Distilled water, as well as tap water, has the highest pH for DSS in all compositions while CU has the lowest pH. The reason for the highest pH is due to the fact that DSS contains mostly alkaline ingredients (Table S1). The pH of calcium carbonate is around 9.91, and it is 8.35 for sodium bicarbonate regardless of the concentration. The reason for the lowest pH of CU is due to the presence of some acidic natural ingredients such as PEG-32 which has a pH of about 5 [36, 37]. The carbonated drinks can damage the tooth surface due to their low pH value. So it is recommended to use DSS, DR, PD, SKH, and DH toothpaste to remove acidic strains of the tooth surface [38].

CaCO3 as an abrasive in the toothpaste has a profound effect in forming alkaline medium and acts as a natural buffer in the oral environment while the others have a neutral effect. Baking soda as an abrasive has a beneficial role in neutralizing pH changes in acid-forming plaque after exposure to sucrose and in the caries inhibition [39, 40]. Manufacturers formulate toothpaste to adjust pH value in the oral environment. The primary objective of toothpaste is to clean the approachable tooth surfaces with minimal damage to enamel, dentin, root surfaces, and gingival tissues due to mechanical abrasion of those surfaces. Relative abrasivity comparison of toothpaste is done by radioactive dentin abrasion (RDA) number [41, 42]. The lower the RDA number the lower will be the toothpaste’s abrasion. One cannot assume that whitening toothpaste has high RDA numbers. Many whitening kinds of toothpaste are less abrasive than anti-tartar and smoker’s toothpaste. Common ingredients of toothpaste include hydroxyapatite, xylitol, erythritol, and baking soda, which increase the pH in the mouth cavity.

The dietary acids from carbonated drinks and other beverage foods have higher potential for causing tooth erosion. The erosive effect is due to low pH, low phosphate and high fluoride concentration, and also high buffering capacity [43, 44]. On the other hand, a high pH value of the surrounding environment can cause irritation of pulp tissue and develop superficial necrosis on the exposed pulp and provoke mineralization on the necrotic zone [45]. It also creates a hostile environment for the proliferation and survival of the bacterial pathogen. Therefore, the detection of the pH value of toothpaste products is an important part of quality monitoring. And, we can ensure the stability of the toothpaste by controlling the pH in a reasonable range to control the dissociation rate. National and international toothpaste companies often pay more attention to this point, and they consider the pH value to be an important parameter to identify the quality of the toothpaste products [46]. Long exposure of the acidic environment gradually comes into contact with the dentine, the pain of which increases the gingival recession [47, 48]. Also, root desorption and enamel demineralization have been reported at a pH of about 5.2 [38].

We have also reported the antibacterial sensitivity of toothpaste against two bacterial species, S. aureus and E. coli.
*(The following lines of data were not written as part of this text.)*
-- ==== Sys2Proof/Certificates/Slice0/Obligations.lean ====
section
/-! DEFINITION. The statements for the provers, from the numbered rules of spec/. -/

section Slice0
open Sys2Proof Sys2Proof.Machine

/-- R128: the two-operand integer instructions write the exact result to sd, with s0 discarding it (R37), go on to the
next word and change nothing else: no flag, no other register, no byte of memory. -/
def Obligations.IntegerArithmeticResults : Prop :=
  ∀ (d a b : SReg) (s : State),
    let x := s.getS a
    let y := s.getS b
    let writes := fun (i : Instr) (v : Word) => Completes i s fun t => ScalarResult s t d v 4
    writes (.add d a b) (BitVec.ofNat 64 (x.toNat + y.toNat))
    ∧ writes (.sub d a b) (BitVec.ofInt 64 (x.toInt - y.toInt))
    ∧ writes (.and d a b) (x &&& y)
    ∧ writes (.or d a b) (x ||| y)
    ∧ writes (.xor d a b) (x ^^^ y)
    ∧ writes (.shl d a b) (BitVec.ofNat 64 (x.toNat * 2 ^ (y.toNat % 64)))
    ∧ writes (.shr d a b) (BitVec.ofNat 64 (x.toNat / 2 ^ (y.toNat % 64)))
    ∧ writes (.sra d a b) (BitVec.ofInt 64 (x.toInt / ((2 ^ (y.toNat % 64) : Nat) : Int)))
    ∧ writes (.slt d a b) (if x.toInt < y.toInt then 1 else 0)
    ∧ writes (.sltn d a b) (if x.toNat < y.toNat then 1 else 0)
    ∧ writes (.min d a b) (BitVec.ofInt 64 (Min.min x.toInt y.toInt))
    ∧ writes (.max d a b) (BitVec.ofInt 64 (Max.max x.toInt y.toInt))
    ∧ writes (.minn d a b) (BitVec.ofNat 64 (Min.min x.toNat y.toNat))
    ∧ writes (.maxn d a b) (BitVec.ofNat 64 (Max.max x.toNat y.toNat))
    ∧ writes (.mul d a b) (BitVec.ofInt 64 (x.toInt * y.toInt))
    ∧ writes (.mulh d a b) (BitVec.ofInt 64 (x.toInt * y.toInt / ((2 ^ 64 : Nat) : Int)))
    ∧ writes (.mulhn d a b) (BitVec.ofNat 64 (x.toNat * y.toNat / 2 ^ 64))
    ∧ writes (.mulhin d a b) (BitVec.ofInt 64 (x.toInt * (y.toNat : Int) / ((2 ^ 64 : Nat) : Int)))

/-- R129: division truncates toward zero, dividing by zero gives all ones and the dividend, and the most negative
number by −1 gives itself and 0. -/
def Obligations.DivisionResults : Prop :=
  ∀ (d a b : SReg) (s : State),
    let x := s.getS a
    let y := s.getS b
    let writes := fun (i : Instr) (v : Word) => Completes i s fun t => ScalarResult s t d v 4
    (y = 0 → writes (.div d a b) (BitVec.allOnes 64) ∧ writes (.rem d a b) x
      ∧ writes (.divn d a b) (BitVec.allOnes 64) ∧ writes (.remn d a b) x)
    ∧ (x = BitVec.intMin 64 → y = BitVec.allOnes 64 → writes (.div d a b) x ∧ writes (.rem d a b) 0)
    ∧ (y ≠ 0 → ∀ q r : Int, x.toInt = q * y.toInt + r → r.natAbs < y.toInt.natAbs → 0 ≤ r * x.toInt →
        writes (.div d a b) (BitVec.ofInt 64 q) ∧ writes (.rem d a b) (BitVec.ofInt 64 r))
    ∧ (y ≠ 0 → ∀ q r : Nat, x.toNat = q * y.toNat + r → r < y.toNat →
        writes (.divn d a b) (BitVec.ofNat 64 q) ∧ writes (.remn d a b) (BitVec.ofNat 64 r))

/-- R128: the one-operand integer instructions. Leading and trailing zero bits are counted, with 64 for 0; one bits are
counted; the bytes are reversed; the low field is extended by its sign or by zeros. -/
def Obligations.BitCountAndExtendResults : Prop :=
  ∀ (d a : SReg) (s : State),
    let x := s.getS a
    let writes := fun (i : Instr) (v : Word) => Completes i s fun t => ScalarResult s t d v 4
    (∃ n : Nat, n ≤ 64 ∧ (∀ i, i < n → x.getLsbD (63 - i) = false) ∧ (n < 64 → x.getLsbD (63 - n) = true)
      ∧ writes (.clz d a) (BitVec.ofNat 64 n))
    ∧ (∃ n : Nat, n ≤ 64 ∧ (∀ i, i < n → x.getLsbD i = false) ∧ (n < 64 → x.getLsbD n = true)
      ∧ writes (.ctz d a) (BitVec.ofNat 64 n))
    ∧ writes (.popc d a) (BitVec.ofNat 64 ((List.range 64).filter fun i => x.getLsbD i).length)
    ∧ (∃ v : Word, (∀ i, i < 8 → v.extractLsb' (8 * i) 8 = x.extractLsb' (56 - 8 * i) 8) ∧ writes (.bswap d a) v)
    ∧ (∀ z : Sz, z ≠ .d → writes (.sext d a z) ((x.setWidth (8 * z.bytes)).signExtend 64)
        ∧ writes (.zext d a z) ((x.setWidth (8 * z.bytes)).setWidth 64))

/-- R130, R131: the immediate instructions read the sign-extended imm11, or the shift 0 to 63; `lui` writes imm19 shifted
left by 11, and `pcadd` adds that to the address of its own word. -/
def Obligations.ImmediateResults : Prop :=
  ∀ (d a : SReg) (s : State) (i : BitVec 11) (n : BitVec 6) (u : BitVec 19),
    let x := s.getS a
    let writes := fun (j : Instr) (v : Word) => Completes j s fun t => ScalarResult s t d v 4
    writes (.addi d a i) (BitVec.ofInt 64 (x.toInt + i.toInt))
    ∧ writes (.andi d a i) (x &&& i.signExtend 64)
    ∧ writes (.ori d a i) (x ||| i.signExtend 64)
    ∧ writes (.xori d a i) (x ^^^ i.signExtend 64)
    ∧ writes (.slti d a i) (if x.toInt < i.toInt then 1 else 0)
    ∧ writes (.sltni d a i) (if x.toNat < (i.signExtend 64).toNat then 1 else 0)
    ∧ writes (.shli d a n) (BitVec.ofNat 64 (x.toNat * 2 ^ n.toNat))
    ∧ writes (.shri d a n) (BitVec.ofNat 64 (x.toNat / 2 ^ n.toNat))
    ∧ writes (.srai d a n) (BitVec.ofInt 64 (x.toInt / ((2 ^ n.toNat : Nat) : Int)))
    ∧ writes (.lui d u) (BitVec.ofInt 64 (u.toInt * 2048))
    ∧ writes (.pcadd d u) (BitVec.ofInt 64 (s.me.pc.toInt + u.toInt * 2048))

/-- R137, R90: a taken branch adds twice the sign-extended offset to the program counter, one that is not taken goes on to
the next word, of four bytes or of two; no register, flag or byte of memory changes.
The model keeps 64 bits of the program counter (log 7). -/
def Obligations.ConditionalBranches : Prop :=
  ∀ (a b : SReg) (o : BitVec 11) (h : BitVec 7) (s : State),
    let x := s.getS a
    let y := s.getS b
    let goes := fun (i : Instr) (taken : Prop) (off : Int) (n : Nat) =>
      (taken → Completes i s fun t => t.me.pc = BitVec.ofInt 64 (s.me.pc.toInt + 2 * off) ∧ Keeps s t id)
      ∧ (¬ taken → Completes i s fun t => Passed s t n ∧ Keeps s t id)
    goes (.beq a b o) (x = y) o.toInt 4
    ∧ goes (.bne a b o) (x ≠ y) o.toInt 4
    ∧ goes (.blt a b o) (x.toInt < y.toInt) o.toInt 4
    ∧ goes (.bge a b o) (y.toInt ≤ x.toInt) o.toInt 4
    ∧ goes (.bltn a b o) (x.toNat < y.toNat) o.toInt 4
    ∧ goes (.bgen a b o) (y.toNat ≤ x.toNat) o.toInt 4
    ∧ goes (.cBeqz a h) (x = 0) h.toInt 2
    ∧ goes (.cBnez a h) (x ≠ 0) h.toInt 2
While members of common flora of the oral cavity such as Streptococcus mutans, Streptococcus sobrinus, and some species of Lactobacillus are the usual causative agents of dental caries and gingivitis, several members of the “non-oral” microbiota inhabit the oral microenvironment due to ecological diversification in the oral cavity [49]. Besides, pathogenic “non-oral” bacteria such as S. aureus and E. coli are prevalent in subgingival biofilms of chronic periodontitis patients [50,51,52]. A high prevalence of periodontitis in non-smokers has also been associated with S. aureus [52]. Therefore, the roles of these bacteria as part of the etiology of caries and periodontal diseases cannot be ruled out. S. aureus is a nosocomial pathogen most commonly associated with hospital-acquired infections as well as community-acquired infections. This study focuses on testing the inhibitory effects of the toothpaste formulations on the common but “non-oral” pathogens that are associated with chronic dental infections. S. aureus and E. coli were chosen as the common representative species of Gram-positive and Gram-negative groups, respectively. A future direction for the study may be to determine the antimicrobial effect of toothpaste formulations on specific “oral” pathogens associated with dental caries and periodontitis.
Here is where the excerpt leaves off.